Among the rapid analysis and detection methods, optical detection is one of the commonly used methods, which has the advantages of large information capacity, fast response speed, high sensitivity, easy operation, and low cost. An important method in optical detection is fluorescence spectroscopy. At present, organic dyes are the most commonly used fluorescent substances. However, due to their narrow excitation spectrum, broad fluorescence characteristic spectrum and asymmetric distribution, it is difficult to detect multiple components at the same time. In addition, the biggest defect of organic dyes is poor photochemical stability. In recent years, due to their special optical and electrical properties, quantum dots have become one of the research hotspots in the field of biochemical analysis and detection. Compared with organic fluorescent dyes, near-infrared fluorescent quantum dots have the following advantages: (1) the fluorescence emission is relatively stable, not easy to be photobleached, and its luminescence life is longer, which can reach ms level; (2) the fluorescence emission intensity is high, and the spectrum The peak is narrow and the peak shape is symmetrical; (3) the emission wavelength is adjustable with the particle size, so polychromatic emission can be obtained by changing the particle size; (4) the excitation spectrum is almost continuous above the absorption threshold, which is conducive to multi-wavelength excitation. Therefore, quantum dots are expected to replace organic dyes in biological detection. At present, quantum dots have been used in the determination of heavy metal ion content, disease markers (such as nucleic acid, galactose, etc.) and drug determination, but there is no report on the use of near-infrared fluorescent quantum dots to detect the content of nanoparticles.

Contents of the invention

The object of the present invention is to provide a method for quantitatively measuring the concentration of nano-gold by near-infrared luminescent quantum dot fluorescence spectrometry.
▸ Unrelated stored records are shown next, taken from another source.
/-- A PTP message of a frame: domain, type, two-step flag, and the key that matches a Follow_Up to its Sync (R353). -/
structure PtpView where
  domain : Nat
  type   : Nat
  twoStep : Bool
  key    : List Byte
  /-- offset of the PTP header in the frame -/
  off    : Nat

def ptpView (l : List Byte) : Option PtpView :=
  match ipView l with
  | none => none
  | some v =>
    match v.udp with
    | some (port, b) =>
      if port = 319 || port = 320 then some ⟨beAt b 4 1, beAt b 0 1 % 16, bit (beAt b 6 1) 1, slice b 20 10 ++ slice b 30 2, v.off + 8⟩ else none
    | none => none

/-! ### VLANs (R347) -/

/-- The members and untagged ports of a VID in `NET_VLAN_TABLE`. -/
def State.vlan (s : State) (vid : Nat) : Option (Nat × Nat) :=
  let t := s.blob O.netVlanTable
  ((List.range (t.length / 8)).find? fun i => leAt t (8 * i) 2 == vid).map fun i => (leAt t (8 * i + 2) 1, leAt t (8 * i + 3) 1)

/-- The endpoint record of a leg (Table 12-3), its family, port and VID. -/
def State.leg (s : State) (f g : Nat) : List Byte := s.blob (if g = 0 then O.netFlowLegA f else O.netFlowLegB f)
def State.legOn (s : State) (f g : Nat) : Bool := s.objB (O.netFlowEnable f) && leAt (s.leg f g) 0 1 != 0
def State.legVid (s : State) (f g : Nat) : Nat :=
  let r := s.leg f g
  if leAt r 36 2 = 0 then s.obj (O.netPortPvid (leAt r 1 1)) else leAt r 36 2

/-- Every leg in use. -/
def State.legsOn (s : State) : List (Nat × Nat) := (allFlows.flatMap fun f => [(f, 0), (f, 1)]).filter fun x => s.legOn x.1 x.2

/-- The internal endpoint takes frames of a VID (R347). -/
def State.endpointVlan (s : State) (vid : Nat) : Bool := vid == s.obj O.netMgmtVlan || s.legsOn.any fun x => s.legVid x.1 x.2 == vid

/-! ### Egress (R348, R352, R353) -/

/-- Bytes a frame takes in frame memory, and line ticks it takes with preamble, FCS and gap: 66 line bits carry 64. -/
def EgFrame.size (f : EgFrame) : Nat := f.bytes.length + 4 + (if f.untag then 0 else 4)
def EgFrame.ticks (f : EgFrame) : Nat := ceilDiv ((f.size + 20) * 8 * 66) 64

/-- Frame memory in use above the reserves of 32 KiB. -/
def sharedUse (q : List EgFrame) : Nat :=
  ((List.range 8).map fun k => ((q.filter fun f => f.queue == k).foldl (fun a f => a + f.size) 0) - 32768).foldl (· + ·) 0

/-- The weight of queues 5 to 0. -/
def queueWeight (k : Nat) : Nat := 2 ^ k

/-- The next frame among those ready: the highest of queues 7 and 6, else of queues 5 to 0 the one that has sent least for its weight, ties to the higher. -/
def nextFrame (served : List (Nat × Nat)) (ready : List EgFrame) : Option EgFrame :=
  let sent (k : Nat) : Nat := kvGet (fun _ => 0) served k
  let order := [7, 6] ++ ([5, 4, 3, 2, 1, 0].foldl (fun l k => insertQ sent k l) [])
  order.findSome? fun k => ready.find? fun f => f.queue == k
where
  insertQ (sent : Nat → Nat) (k : Nat) : List Nat → List Nat
    | [] => [k]
    | j :: l => if sent k * queueWeight j < sent j * queueWeight k then k :: j :: l else j :: insertQ sent k l

/-- The ones' complement sum of a byte string as 16-bit words. -/
def onesSum : List Byte → Nat → Nat
  | [], a => a
  | [x], a => let v := a + x.toNat * 256; v % 65536 + v / 65536
  | x :: y :: l, a => let v := a + x.toNat * 256 + y.toNat; onesSum l (v % 65536 + v / 65536)

/-- A frame with `c` added to the correctionField of its PTP message; the UDP checksum becomes zero for IPv4 and is recomputed for IPv6 (R353). -/
def ptpCorrected (l : List Byte) (off : Nat) (c : Int) : List Byte :=
  let v := toSigned 64 (beAt l (off + 8) 8)
  let l := overwrite l (off + 8) (beBytes 8 (ofSigned 64 (v + c)))
  match ipView l with
  | none => l
  | some ip =>
    if !ip.v6 then overwrite l (off - 2) [0, 0]
    else
      let udp := overwrite ip.body 6 [0, 0]
      let sum := onesSum (ip.src ++ ip.dst ++ beBytes 4 udp.length ++ beBytes 4 17 ++ udp) 0
      let k := 65535 - sum
      overwrite l (off - 2) (beBytes 2 (if k = 0 then 65535 else k))

/-- The residence of a PTP message in units of its correctionField (R352, R353): from `rx` on port `q` to `tx` on port `p`. -/
def State.residence (s : State) (q rx p tx : Nat) : Int :=
  let a := ((tickInstant ((rx : Int) - s.fecLat q false)).plusFrac (-((s.obj (O.netPortRxLat q) * 165 : Nat) : Int)) 16000)
  let b := ((tickInstant ((tx : Int) + s.fecLat p true)).plusFrac (s.obj (O.netPortTxLat p) * 165 : Nat) 16000)
  stimeUnits (b.num * a.den - a.num * b.den) (a.den * b.den)

/-- A frame leaves port `p` at tick `tx`, corrected where it is an event message of a transparent clock. -/
def State.sendFrame (s : State) (p tx : Nat) (f : EgFrame) : State :=
  let send (s : State) (l : List Byte) : State := (s.bump (O.netPortTxFrames p)).emit (.frame p (if f.untag then 0 else f.vid) f.prio l)
  match f.ptp, ptpView f.bytes with
  | some (rx, q), some v =>
    let r := s.residence q rx p tx
    if v.type = ptpSync && v.twoStep then send (s.setNet { s.net with tc := s.net.tc ++ [(p, v.key, r)] }) f.bytes
    else if v.type = ptpFollowUp then
      match s.net.tc.find? fun e => e.1 == p && e.2.1 == v.key with
      | some e => send (s.setNet { s.net with tc := s.net.tc.erase e }) (ptpCorrected f.bytes v.off e.2.2)
      | none => send s f.bytes
    else if v.type = ptpSync || v.type = ptpDelayReq || v.type = ptpDelayResp then send s (ptpCorrected f.bytes v.off r)
    else send s f.bytes
  | _, _ => send s f.bytes
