-- ==== Sys2Proof/Machine/Boot.lean ====
section
/-! DEFINITION. Images, the boot record and the boot ROM (R511 to R518), the restart of the management processor (R528), with the meanings of their commands. -/

namespace Sys2Proof.Machine

/-! ### Images (R513 to R515) -/

/-- An image: the fields of Table 19-2 and its bytes, header, body and signature. -/
structure Image where
  kind     : Nat
  keySlot  : Nat
  rollback : Nat
  version  : Nat
  bundle   : Nat
  serial   : Nat
  bytes    : List Byte

/-- MAGIC stands at the front of these bytes; BODY_LEN. -/
def imageMagic (l : List Byte) : Bool := leAt l 0 4 == 0x4D494C46
def imageBody (l : List Byte) : Nat := leAt l 16 4

/-- Bytes of the image at the front. -/
def imageSize (l : List Byte) : Nat := 64 + imageBody l + 1280

/-- The lengths and the fields that are 0. -/
def imageFields (l : List Byte) : Bool :=
  imageMagic l && imageBody l % 8 == 0 && decide (8 ≤ imageBody l) && decide (imageBody l ≤ 8388608) && leAt l 7 1 == 0 && (slice l 28 36).all (· == 0)

/-- The image at the front. -/
def imageOf (l : List Byte) : Image := ⟨leAt l 4 1, leAt l 5 1, leAt l 6 1, leAt l 8 4, leAt l 12 4, leAt l 20 8, l.take (imageSize l)⟩

/-- Header and body; the digest (R513). -/
def Image.signed (x : Image) : List Byte := x.bytes.take (x.bytes.length - 1280)
def Image.digest (x : Image) : List Byte := shake256 x.signed 64
def Image.body (x : Image) : List Byte := x.signed.drop 64

/-- The signature verifies under the key of the image's slot; 0xFE is the device identity. -/
def State.imageVerifies (s : State) (x : Image) : Bool :=
  Config.falconVerify (if x.keySlot = 0xFE then Config.identityKey else s.keyOf x.keySlot) x.digest (x.bytes.drop (x.bytes.length - 1280))

/-- The image may run on this device. -/
def State.serialOk (s : State) (x : Image) : Bool := x.serial == 0 || x.serial == s.obj O.dictSerial

/-- What refuses an image of a bundle (R514, R517, R523). -/
def State.bundleImage (s : State) (x : Image) (have_ : List Image) : Option Nat :=
  if !(decide (1 ≤ x.kind) && decide (x.kind ≤ 4)) || have_.any (fun y => y.kind == x.kind || y.bundle != x.bundle) then some St.bundleIncomplete
  else if x.keySlot ≠ 0 then some St.noKey
  else if x.rollback < s.obj O.secRollback then some St.rollback
  else if !s.serialOk x then some St.badImage
  else if !s.imageVerifies x then some St.signature
  else none

/-- The bundle at the front of these bytes: status, kind of the image that failed, images (R514, R515). -/
def State.readBundle (s : State) : Nat → List Byte → List Image → Nat × Nat × List Image
  | 0, _, xs => (St.bundleIncomplete, 0, xs)
  | n + 1, l, xs =>
    if !imageMagic l then (if xs.isEmpty then St.badImage else if xs.length = 4 then St.ok else St.bundleIncomplete, 0, xs)
    else
      let x := imageOf l
      if !imageFields l then (St.badImage, x.kind, xs)
      else if l.length < imageSize l then (St.bundleIncomplete, x.kind, xs)
      else
        match s.bundleImage x xs with
        | some st => (st, x.kind, xs)
        | none => s.readBundle n (l.drop (ceilDiv (imageSize l) 4096 * 4096)) (xs ++ [x])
The method of the present invention is to add a certain amount of nano-gold to be tested in the system containing water-soluble near-infrared fluorescent quantum dots, because the nano-gold to be tested can make the fluorescence intensity of the water-soluble quantum dots weaken regularly, and through analysis Quantitative detection of the concentration of gold nanoparticles to be realized by changing the amount of fluorescence intensity of the water-soluble quantum dots.

The specific steps are:

(1) In the system kept stirring during the synthesis process, inject 2-8ml of 0.1mol/L AgNO ₃ solution into 100ml of deionized water, add 0.2-2.0mmol of white solid L-cysteine as a modifier, After dissolving, use 1mol/L sodium hydroxide solution to adjust the pH value of the system to 11, the solution system is colorless and transparent, then add 0.5-4ml of S source solution with a concentration of 0.1mol/L, 10-30ml with a concentration of 5.0 × 10 ^-3 mol/L Se source or 10-30ml Te source solution with a concentration of 5.0 × 10 ^-3 mol/L to obtain near-infrared luminescent Ag ₂ S, Ag ₂ Se or Ag ₂ Te quantum dots.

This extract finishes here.